I have extracted from it all text, and put it on a .txt file. But when to transform this .txt file into a .csv one, I struggle with some issues.

Basically, the last two column (cv) and (VALOR) from my original PDF file are problematic:

For example, take a look at this example:

MARCA MODELO-TIPO PERIODO COMERCIAL CC Nªdecilind.
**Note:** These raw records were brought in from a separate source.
/-- Retiring after a change to the predicates of the group alone. -/
theorem leaves_of_preds {s : State} {e : Env} (h : Ready s e) (q : Nat) (ws : List PredWrite)
    (hw : ∀ w ∈ ws, q ≠ 0 → e.predsOf q (32 * q + w.phys)) :
    Leaves s (((s.clearWait e).onGroup e.gid fun g => g.writePreds q ws).retire e.fresh) e { preds := e.predsOf q } ∧
    ∃ g, (((s.clearWait e).onGroup e.gid fun g => g.writePreds q ws).retire e.fresh).group? e.gid = some g ∧
      ∀ i, NMap.get g.preds 0 i = NMap.get (e.g.writePreds q ws).preds 0 i := by
  obtain ⟨h1, h2, h3, h4, h5, h6, h7, h8⟩ := State.env?_some h.env
  have hg : ((s.clearWait e).onGroup e.gid fun g => g.writePreds q ws).group? e.fresh.gid = some (e.fresh.g.writePreds q ws) := by
    simp only [State.clearWait, Env.fresh_gid, State.group?_onGroup, h1]
    rfl
  have hpr := Group.writePreds_preds e.fresh.g q ws
  obtain ⟨r1, r2, r3, r4, r5, r6⟩ := State.retire_leaves _ hg (h.awaits (by rw [hpr]))
  have hcore : (((s.clearWait e).onGroup e.gid fun g => g.writePreds q ws).retire e.fresh).core e.g.core = e.core.counted e.src e.g.pipe := by
    rw [Env.fresh_gcore, Env.fresh_gpipe] at r3
    rw [r3, State.core_onGroup, h6]
    rfl
  have hpreds : (e.fresh.g.writePreds q ws).preds = (e.g.writePreds q ws).preds := by
    exact Group.writePreds_congr q ws (by simp [Env.fresh])
  refine ⟨⟨?_, ?_, ?_, ?_, ?_, ?_, ?_, ?_⟩, _, r1, ?_⟩
  · exact congrArg (fun x : State => { x with groups := s.groups, cores := s.cores }) r5
  · rw [r6]; rfl
  · intro gid hne
    rw [r2 gid hne, State.group?_onGroup_ne _ _ hne, State.clearWait, State.group?_onGroup_ne _ _ hne]
  · intro c hc
    rw [Env.fresh_gcore] at r4
    rw [r4 c hc]
    rfl
  · rw [hcore, Core.counted_rest]
  · intro i _
    rw [hcore, Core.counted_cell, Core.counted_cellPoison]
    exact ⟨rfl, rfl⟩
  · refine ⟨_, r1, ?_, ?_, ?_⟩
    · rw [hpr, Group.retired_preds]
      exact Group.retired_rest e _
    · rw [hpr, Group.retired_preds]
      have := Group.retired_advances e h5 (s.issueNo + 1)
      refine ⟨this.slot, fun x hx => ?_, this.access, this.stream, this.issued, this.prefer⟩
      rw [← this.others x hx]
      cases x <;> rfl
    · intro i hi
      rw [Group.retired_keeps_preds, hpreds]
      refine Group.writePreds_ne _ _ _ ?_
      by_cases hq : q = 0
      · exact Or.inl hq
      · exact Or.inr fun w hm hh => hi (hh ▸ hw w hm hq)
  · intro core team place
    refine (fun v => ⟨fun _ => And.left v, fun _ => And.right v⟩) (State.view_congr ?_ ?_ core team place)
    · exact congrArg (fun x : State => { x with groups := s.groups, cores := s.cores }) r5
    · intro c
      by_cases hc : c = e.g.core
      · subst hc
        refine Core.sameMemories_of_rest ?_
        rw [hcore, ← h6, Core.counted_rest]
      · rw [Env.fresh_gcore] at r4
        rw [r4 c hc]
        exact ⟨rfl, rfl, rfl, rfl, rfl, rfl, rfl⟩
  · intro i
    rw [Group.retired_keeps_preds, hpreds]

theorem predBits_getLsbD {w j i : Nat} :
    (predBits w j).getLsbD i = (decide (i < 8) && (decide (w / 8 * j ≤ i) && decide (i < w / 8 * j + w / 8))) := by
  simp only [predBits, BitVec.getLsbD_ofNat, Nat.testBit_mul_two_pow]
  by_cases h : w / 8 * j ≤ i
  · simp only [h, decide_true, Bool.true_and, Nat.testBit_two_pow_sub_one]
    congr 1
    exact decide_eq_decide.2 (by omega)
  · simp [h]

theorem getLsbD_foldl_orByte (ss : List Nat) (f : Nat → Byte) (m : Byte) (i : Nat) :
    (ss.foldl (fun m s => m ||| f s) m).getLsbD i = (m.getLsbD i || ss.any fun s => (f s).getLsbD i) := by
  induction ss generalizing m with
  | nil => simp
  | cons a ss ih => simp [ih, Bool.or_assoc]

theorem foldl_if_or (ss : List Nat) (c : Nat → Bool) (f : Nat → Byte) (m : Byte) :
    ss.foldl (fun m s => if c s then m ||| f s else m) m = ss.foldl (fun m s => m ||| if c s then f s else 0) m := by
  induction ss generalizing m with
  | nil => rfl
  | cons a ss ih =>
    rw [List.foldl_cons, List.foldl_cons, ih]
    congr 1
    split <;> simp

/-- A condition in a predicate. -/
theorem State.computePred_conds {s : State} {e : Env} {i : Instr} {f : Form} {q w : Nat} {p : Option Nat} {reads : Env → List Read}
    {F : Env → Nat → Nat → Nat → Bool} (h : Ready s e) (hf : Fits e f i) (hc : f.closes = .nothing) (hb : f.barrier = false) (hu : f.unit = false)
    (hr : ∀ r ∈ reads e.fresh, e.core.cellPoison (32 * e.reg r.reg + r.phys) = 0)
    (hw : w = 8 ∨ w = 16 ∨ w = 32 ∨ w = 64) :
    ∃ t, s.computePred i f q reads (fun e => e.condWrites p w (F e)) = .next t ∧ WritesPred s t e q p w (F e.fresh) := by
  refine ⟨_, State.computePred_next h hf hc hb hu hr, ?_⟩
  rw [Env.fresh_condWrites]
  have hph : ∀ x ∈ e.condWrites p w (F e.fresh), q ≠ 0 → e.predsOf q (32 * q + x.phys) := by
    intro x hx hq
    simp only [Env.condWrites, List.mem_map] at hx
    obtain ⟨⟨k, l⟩, h1, rfl⟩ := hx
    have := e.mem_cells.1 h1
    exact ⟨hq, k, this.1, l, this.2, rfl⟩
  obtain ⟨hl, g0, hg0, hv⟩ := leaves_of_preds h q (e.condWrites p w (F e.fresh)) hph
  refine ⟨?_, hl⟩
  intro hq k hk l hl' j hj g hg i h1 h2
  rw [hg0] at hg
  cases hg
  have hmem : ({ phys := e.phys k l
                 mask := (e.subs p w k l).foldl (fun m s => m ||| predBits w s) 0
                 value := (e.subs p w k l).foldl (fun m s => if F e.fresh k l s then m ||| predBits w s else m) 0 } : PredWrite) ∈
      e.condWrites p w (F e.fresh) := List.mem_map.2 ⟨(k, l), e.mem_cells.2 ⟨hk, hl'⟩, rfl⟩
  have hone := Group.writePreds_one e.g hq _ _ hmem (by
    intro x hx hxp
    simp only [Env.condWrites, List.mem_map] at hx
    obtain ⟨⟨k', l'⟩, h3, rfl⟩ := hx
    obtain ⟨rfl, rfl⟩ := e.phys_inj (e.mem_cells.1 h3).1 hk hxp
    rfl)
  have hp : g0.pred q (e.phys k l) = (e.g.writePreds q (e.condWrites p w (F e.fresh))).pred q (e.phys k l) := by
    simp only [Group.pred, hq, ↓reduceIte, hv]
  rw [hp, hone]
  have hi8 : i < 8 := by rcases hw with rfl | rfl | rfl | rfl <;> omega
  have hlt : i < w / 8 * j + w / 8 := by rw [Nat.mul_succ] at h2; exact h2
  have hb : ∀ s', (predBits w s').getLsbD i = decide (s' = j) := by
    intro s'
    rw [predBits_getLsbD]
    by_cases hs : s' = j
    · subst hs; simp [hi8, h1, hlt]
    · have : ¬ (w / 8 * s' ≤ i ∧ i < w / 8 * s' + w / 8) := by
        rintro ⟨h3, h4⟩
        refine hs (sub_disjoint (w := w / 8) (i := i - w / 8 * j) ?_ ?_ ?_) <;> omega
      simp only [hs, decide_false, hi8, decide_true, Bool.true_and]
      rw [← Bool.decide_and]
      simpa using this
  have hmask : ((e.subs p w k l).foldl (fun m s => m ||| predBits w s) (0 : Byte)).getLsbD i = e.acts p w k l j := by
    rw [getLsbD_foldl_orByte]
    simp only [hb, BitVec.ofNat_eq_ofNat, BitVec.getLsbD_zero, Bool.false_or]
    rw [Bool.eq_iff_iff, List.any_eq_true]
    simp only [decide_eq_true_eq, exists_eq_right]
    exact mem_activeSubs hj
  have hval : ((e.subs p w k l).foldl (fun m s => if F e.fresh k l s then m ||| predBits w s else m) (0 : Byte)).getLsbD i =
      (e.acts p w k l j && F e.fresh k l j) := by
    rw [foldl_if_or, getLsbD_foldl_orByte]
    have hb2 : ∀ s', (if F e.fresh k l s' then predBits w s' else (0 : Byte)).getLsbD i = (decide (s' = j) && F e.fresh k l j) := by
      intro s'
      by_cases hs : s' = j
      · subst hs
        cases F e.fresh k l s' <;> simp [hb]
      · split <;> simp [hb, hs]
    simp only [BitVec.ofNat_eq_ofNat, BitVec.getLsbD_zero, Bool.false_or]
    simp only [BitVec.ofNat_eq_ofNat] at hb2
    simp only [hb2]
    rw [Bool.eq_iff_iff, List.any_eq_true]
    simp only [Bool.and_eq_true, decide_eq_true_eq]
    constructor
    · rintro ⟨x, hx, rfl, hf⟩
      exact ⟨(mem_activeSubs hj).1 hx, hf⟩
    · rintro ⟨ha, hf⟩
      exact ⟨j, (mem_activeSubs hj).2 ha, rfl, hf⟩
  rw [BitVec.getLsbD_or, BitVec.getLsbD_and, BitVec.getLsbD_and, BitVec.getLsbD_not, hmask, hval]
  cases e.acts p w k l j <;> simp only [hi8, decide_true, Bool.not_false, Bool.not_true, Bool.and_true, Bool.and_false, Bool.false_and,
    Bool.true_and, Bool.or_false, Bool.false_or, Bool.false_eq_true, ↓reduceIte]

end Sys2Proof.Machine
end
G/D P kW cvf CO2 gr/km cv Valor Euros
A 2008-2011 2008-2011 2776 4 D 120 16,22 247 16 3

The numbers should be 163 in cv, an not 16. In the column valor, the number should be 41700

I have many cases as this one.

Sometimes, it is the reverse that happens: Valor is separated in the .txt file into two or more separate values, but the result is the same: I end up with the wrong numbers on these two columns.

The code below is inspired on @MRAB:


#!/usr/bin/python3
# -*- encoding: utf-8 -*-
from os.path import splitext
import re
import csv

text_file = r"prices_cars_2017.txt"
csv_file = splitext(text_file)[0] + ".csv"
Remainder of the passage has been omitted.